On some illegible date Mrs Kavanagh launched an originating application against Coral Racing Ltd. She claimed unfair dismissal, unfair selection for redundancy, sex discrimination and also for relief in relation to breach of transfer of undertaking, protection of employment regulations and wrongful dismissal and breach of contract. That was a claim directed only to Coral Racing Ltd.
At some stage, it has to be assumed, those claims, or some of them, were also then made against a second Respondent, Videcom Security Ltd and both Coral and Videcom Security entered appearances to Mrs Kavanagh's claims.
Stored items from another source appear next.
-- ==== Sys2Proof/Laws/State.lean ====
section
/-! SUPPORT. What each update of the state leaves alone, field by field; all of it is true by `rfl`, behind `id` so that a rewrite
with it does not make the kernel compare whole states. -/

set_option Elab.async false

namespace Sys2Proof.Machine

section
variable (s : State) (k v : Nat)
@[simp] theorem State.wr_lt : (s.wr k v).lt = s.lt := id rfl
@[simp] theorem State.wr_mode : (s.wr k v).mode = s.mode := id rfl
@[simp] theorem State.wr_pounds : (s.wr k v).pounds = s.pounds := id rfl
@[simp] theorem State.wr_axes : (s.wr k v).axes = s.axes := id rfl
@[simp] theorem State.wr_tiles : (s.wr k v).tiles = s.tiles := id rfl
@[simp] theorem State.wr_engines : (s.wr k v).engines = s.engines := id rfl
@[simp] theorem State.wr_lasers : (s.wr k v).lasers = s.lasers := id rfl
@[simp] theorem State.wr_layer : (s.wr k v).layer = s.layer := id rfl
@[simp] theorem State.wr_vision : (s.wr k v).vision = s.vision := id rfl
@[simp] theorem State.wr_memPort : (s.wr k v).memPort = s.memPort := id rfl
@[simp] theorem State.wr_hostEntries : (s.wr k v).hostEntries = s.hostEntries := id rfl
@[simp] theorem State.wr_profiles : (s.wr k v).profiles = s.profiles := id rfl
@[simp] theorem State.wr_dram : (s.wr k v).dram = s.dram := id rfl
@[simp] theorem State.wr_clearAxFall : (s.wr k v).clearAxFall = s.clearAxFall := id rfl
@[simp] theorem State.wr_clearAxRise : (s.wr k v).clearAxRise = s.clearAxRise := id rfl
@[simp] theorem State.wr_clearLmFall : (s.wr k v).clearLmFall = s.clearLmFall := id rfl
@[simp] theorem State.wr_lastMonitor : (s.wr k v).lastMonitor = s.lastMonitor := id rfl
@[simp] theorem State.wr_monPending : (s.wr k v).monPending = s.monPending := id rfl
@[simp] theorem State.wr_busLow : (s.wr k v).busLow = s.busLow := id rfl
@[simp] theorem State.wr_lastSample : (s.wr k v).lastSample = s.lastSample := id rfl
@[simp] theorem State.wr_log : (s.wr k v).log = s.log := id rfl
@[simp] theorem State.wr_lock : (s.wr k v).lock = s.lock := id rfl
@[simp] theorem State.wr_test : (s.wr k v).test = s.test := id rfl
@[simp] theorem State.wr_capture : (s.wr k v).capture = s.capture := id rfl
@[simp] theorem State.wr_legacy : (s.wr k v).legacy = s.legacy := id rfl
@[simp] theorem State.wr_time : (s.wr k v).time = s.time := id rfl
@[simp] theorem State.wr_net : (s.wr k v).net = s.net := id rfl
@[simp] theorem State.wr_flash : (s.wr k v).flash = s.flash := id rfl
@[simp] theorem State.wr_store : (s.wr k v).store = s.store := id rfl
@[simp] theorem State.wr_freeCount : (s.wr k v).freeCount = s.freeCount := id rfl
@[simp] theorem State.wr_pending : (s.wr k v).pending = s.pending := id rfl
end

section
variable (s : State) (t : Lt)
@[simp] theorem State.goTo_regs : (s.goTo t).regs = s.regs := id rfl
@[simp] theorem State.goTo_mode : (s.goTo t).mode = s.mode := id rfl
@[simp] theorem State.goTo_pounds : (s.goTo t).pounds = s.pounds := id rfl
@[simp] theorem State.goTo_axes : (s.goTo t).axes = s.axes := id rfl
@[simp] theorem State.goTo_tiles : (s.goTo t).tiles = s.tiles := id rfl
@[simp] theorem State.goTo_engines : (s.goTo t).engines = s.engines := id rfl
@[simp] theorem State.goTo_lasers : (s.goTo t).lasers = s.lasers := id rfl
@[simp] theorem State.goTo_layer : (s.goTo t).layer = s.layer := id rfl
@[simp] theorem State.goTo_vision : (s.goTo t).vision = s.vision := id rfl
@[simp] theorem State.goTo_memPort : (s.goTo t).memPort = s.memPort := id rfl
@[simp] theorem State.goTo_hostEntries : (s.goTo t).hostEntries = s.hostEntries := id rfl
@[simp] theorem State.goTo_profiles : (s.goTo t).profiles = s.profiles := id rfl
@[simp] theorem State.goTo_dram : (s.goTo t).dram = s.dram := id rfl
@[simp] theorem State.goTo_clearAxFall : (s.goTo t).clearAxFall = s.clearAxFall := id rfl
@[simp] theorem State.goTo_clearAxRise : (s.goTo t).clearAxRise = s.clearAxRise := id rfl
@[simp] theorem State.goTo_clearLmFall : (s.goTo t).clearLmFall = s.clearLmFall := id rfl
@[simp] theorem State.goTo_lastMonitor : (s.goTo t).lastMonitor = s.lastMonitor := id rfl
@[simp] theorem State.goTo_monPending : (s.goTo t).monPending = s.monPending := id rfl
@[simp] theorem State.goTo_busLow : (s.goTo t).busLow = s.busLow := id rfl
@[simp] theorem State.goTo_lastSample : (s.goTo t).lastSample = s.lastSample := id rfl
@[simp] theorem State.goTo_log : (s.goTo t).log = s.log := id rfl
@[simp] theorem State.goTo_lock : (s.goTo t).lock = s.lock := id rfl
@[simp] theorem State.goTo_test : (s.goTo t).test = s.test := id rfl
@[simp] theorem State.goTo_capture : (s.goTo t).capture = s.capture := id rfl
@[simp] theorem State.goTo_legacy : (s.goTo t).legacy = s.legacy := id rfl
@[simp] theorem State.goTo_time : (s.goTo t).time = s.time := id rfl
@[simp] theorem State.goTo_net : (s.goTo t).net = s.net := id rfl
@[simp] theorem State.goTo_flash : (s.goTo t).flash = s.flash := id rfl
@[simp] theorem State.goTo_store : (s.goTo t).store = s.store := id rfl
@[simp] theorem State.goTo_freeCount : (s.goTo t).freeCount = s.freeCount := id rfl
@[simp] theorem State.goTo_pending : (s.goTo t).pending = s.pending := id rfl
@[simp] theorem State.rd_goTo (r : Nat) : (s.goTo t).rd r = s.rd r := id rfl
@[simp] theorem State.modeCode_goTo : (s.goTo t).modeCode = s.modeCode := id rfl
end

section
variable (s : State) (dt : Nat)
@[simp] theorem State.advance_regs : (s.advance dt).regs = s.regs := id rfl
@[simp] theorem State.advance_mode : (s.advance dt).mode = s.mode := id rfl
@[simp] theorem State.advance_pounds : (s.advance dt).pounds = s.pounds := id rfl
@[simp] theorem State.advance_axes : (s.advance dt).axes = s.axes := id rfl
@[simp] theorem State.advance_tiles : (s.advance dt).tiles = s.tiles := id rfl
@[simp] theorem State.advance_engines : (s.advance dt).engines = s.engines := id rfl
@[simp] theorem State.advance_lasers : (s.advance dt).lasers = s.lasers := id rfl
@[simp] theorem State.advance_layer : (s.advance dt).layer = s.layer := id rfl
@[simp] theorem State.advance_vision : (s.advance dt).vision = s.vision := id rfl
@[simp] theorem State.advance_memPort : (s.advance dt).memPort = s.memPort := id rfl
@[simp] theorem State.advance_hostEntries : (s.advance dt).hostEntries = s.hostEntries := id rfl
@[simp] theorem State.advance_profiles : (s.advance dt).profiles = s.profiles := id rfl
@[simp] theorem State.advance_dram : (s.advance dt).dram = s.dram := id rfl
@[simp] theorem State.advance_clearAxFall : (s.advance dt).clearAxFall = s.clearAxFall := id rfl
@[simp] theorem State.advance_clearAxRise : (s.advance dt).clearAxRise = s.clearAxRise := id rfl
@[simp] theorem State.advance_clearLmFall : (s.advance dt).clearLmFall = s.clearLmFall := id rfl
@[simp] theorem State.advance_lastMonitor : (s.advance dt).lastMonitor = s.lastMonitor := id rfl
@[simp] theorem State.advance_monPending : (s.advance dt).monPending = s.monPending := id rfl
@[simp] theorem State.advance_busLow : (s.advance dt).busLow = s.busLow := id rfl
@[simp] theorem State.advance_lastSample : (s.advance dt).lastSample = s.lastSample := id rfl
@[simp] theorem State.advance_log : (s.advance dt).log = s.log := id rfl
@[simp] theorem State.advance_lock : (s.advance dt).lock = s.lock := id rfl
@[simp] theorem State.advance_test : (s.advance dt).test = s.test := id rfl
@[simp] theorem State.advance_capture : (s.advance dt).capture = s.capture := id rfl
@[simp] theorem State.advance_legacy : (s.advance dt).legacy = s.legacy := id rfl
@[simp] theorem State.advance_time : (s.advance dt).time = s.time := id rfl
@[simp] theorem State.advance_net : (s.advance dt).net = s.net := id rfl
@[simp] theorem State.advance_flash : (s.advance dt).flash = s.flash := id rfl
@[simp] theorem State.advance_store : (s.advance dt).store = s.store := id rfl
@[simp] theorem State.advance_freeCount : (s.advance dt).freeCount = s.freeCount := id rfl
@[simp] theorem State.advance_pending : (s.advance dt).pending = s.pending := id rfl
@[simp] theorem State.rd_advance (r : Nat) : (s.advance dt).rd r = s.rd r := id rfl
@[simp] theorem State.modeCode_advance : (s.advance dt).modeCode = s.modeCode := id rfl
end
Whilst the mechanism by which it came to exist is not clear to us, the position arose that a preliminary issue was raised for hearing apart from and ahead of the main body of Mrs Kavanagh's claims and that preliminary issue is dealt with in paragraph 1 of the Industrial Tribunal's extended reasons. What they say there is this:
"This was a preliminary hearing conducted in order to determine against which of the two respondents Mrs Kavanagh's complaint should proceed. Essentially that depended upon determining whether or not the undertaking, or part thereof, in which the applicant was employed (or in which, but for her dismissal, she would have been employed) was transferred so as to constitute a relevant transfer within the provisions of the Transfer of Undertakings (Protection of Employment) Regulations 1981."
On this appeal only Mrs Kavanagh, as Appellant and Videcom Security Ltd, as Respondent to the appeal, are concerned.
The Industrial Tribunal sets out the relevant facts which, in order for our judgment to make sense, need briefly to be set out. They found that Mrs Kavanagh commenced her employment with Coral on 26 March 1984 and that she continued without interruption until her dismissal on 15 September 1995. She worked as a services supervisor. Videcom were held to be a company offering a specialist service to the betting industry. What they do is process security micro film and to a high specification identify faults on the processed film. The Industrial Tribunal said that it was a process inaccurately called "film processing", that Coral had carried that out for themselves but they had only a limited expertise. It was the same activity carried out by Videcom but Videcom carried it out to a higher skill level. They say:
"It was work which had been carried out by a number of workers in the department supervised by Mrs Kavanagh and which occupied part of her time and duties. It was not the only work which was carried out by her or which could be required of her under the terms of her contract of employment."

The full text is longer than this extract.